→ **Task to complete**:
From the records, report how many lines hold the word "lean", with the number as the sole reply.

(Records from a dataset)
== Segment start ==

-- ==== Sys2Proof/Config.lean ====
section
/-!
DEFINITION. The parameters of 00_scope.md R6. `EXC_SHORT_FRAME` is the one open row: the model takes it as an argument
(`Params`, log entry 2); every other row is a constant of this hardware. The derived lengths and `EXC_BIT` stand where they
are used (Sys2Proof/Machine/Operands.lean, Flags.lean).
-/

namespace Sys2Proof.Config

/-- `MIN_QTY` (00_scope.md R6). -/
def minQty : Nat := 1

/-- `MAX_QTY` (00_scope.md R6). -/
def maxQty : Nat := 125

/-- `FC_READ` (00_scope.md R3, R6). -/
def fcRead : Byte := 0x03#8

/-- `FC_WRITE` (00_scope.md R3, R6). -/
def fcWrite : Byte := 0x06#8

/-- `CRC_SEED` (00_scope.md R6). -/
def crcSeed : Half := 0xFFFF#16

/-- `CRC_POLY_REFLECTED` (00_scope.md R6; 90_conflicts.md C1). -/
def crcPoly : Half := 0xA001#16

/-- `TX_CAP` in bytes (00_scope.md R6). -/
def txCap : Nat := 256

/-- `RX_CAP` in bytes (00_scope.md R6). -/
def rxCap : Nat := 256

/-- `RESULT_CAP` in 16-bit words (00_scope.md R6, 10_state.md R25). -/
def resultCap : Nat := 125

end Sys2Proof.Config

namespace Sys2Proof

/-- The open parameter of the hardware (00_scope.md R6; 92_eei_decisions.md D22). A value of this type is fixed for a
machine: no step changes it (10_state.md R31). -/
structure Params where
  /-- `EXC_SHORT_FRAME`: whether a 5-byte exception response is recognised (42_decoder.md R164). -/
  excShortFrame : Bool
  deriving DecidableEq, Repr

/-- The spec's baseline, `EXC_SHORT_FRAME = false` (00_scope.md R6). -/
def Params.baseline : Params := { excShortFrame := false }

end Sys2Proof
end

== Segment end ==

→ **Written reply**:
2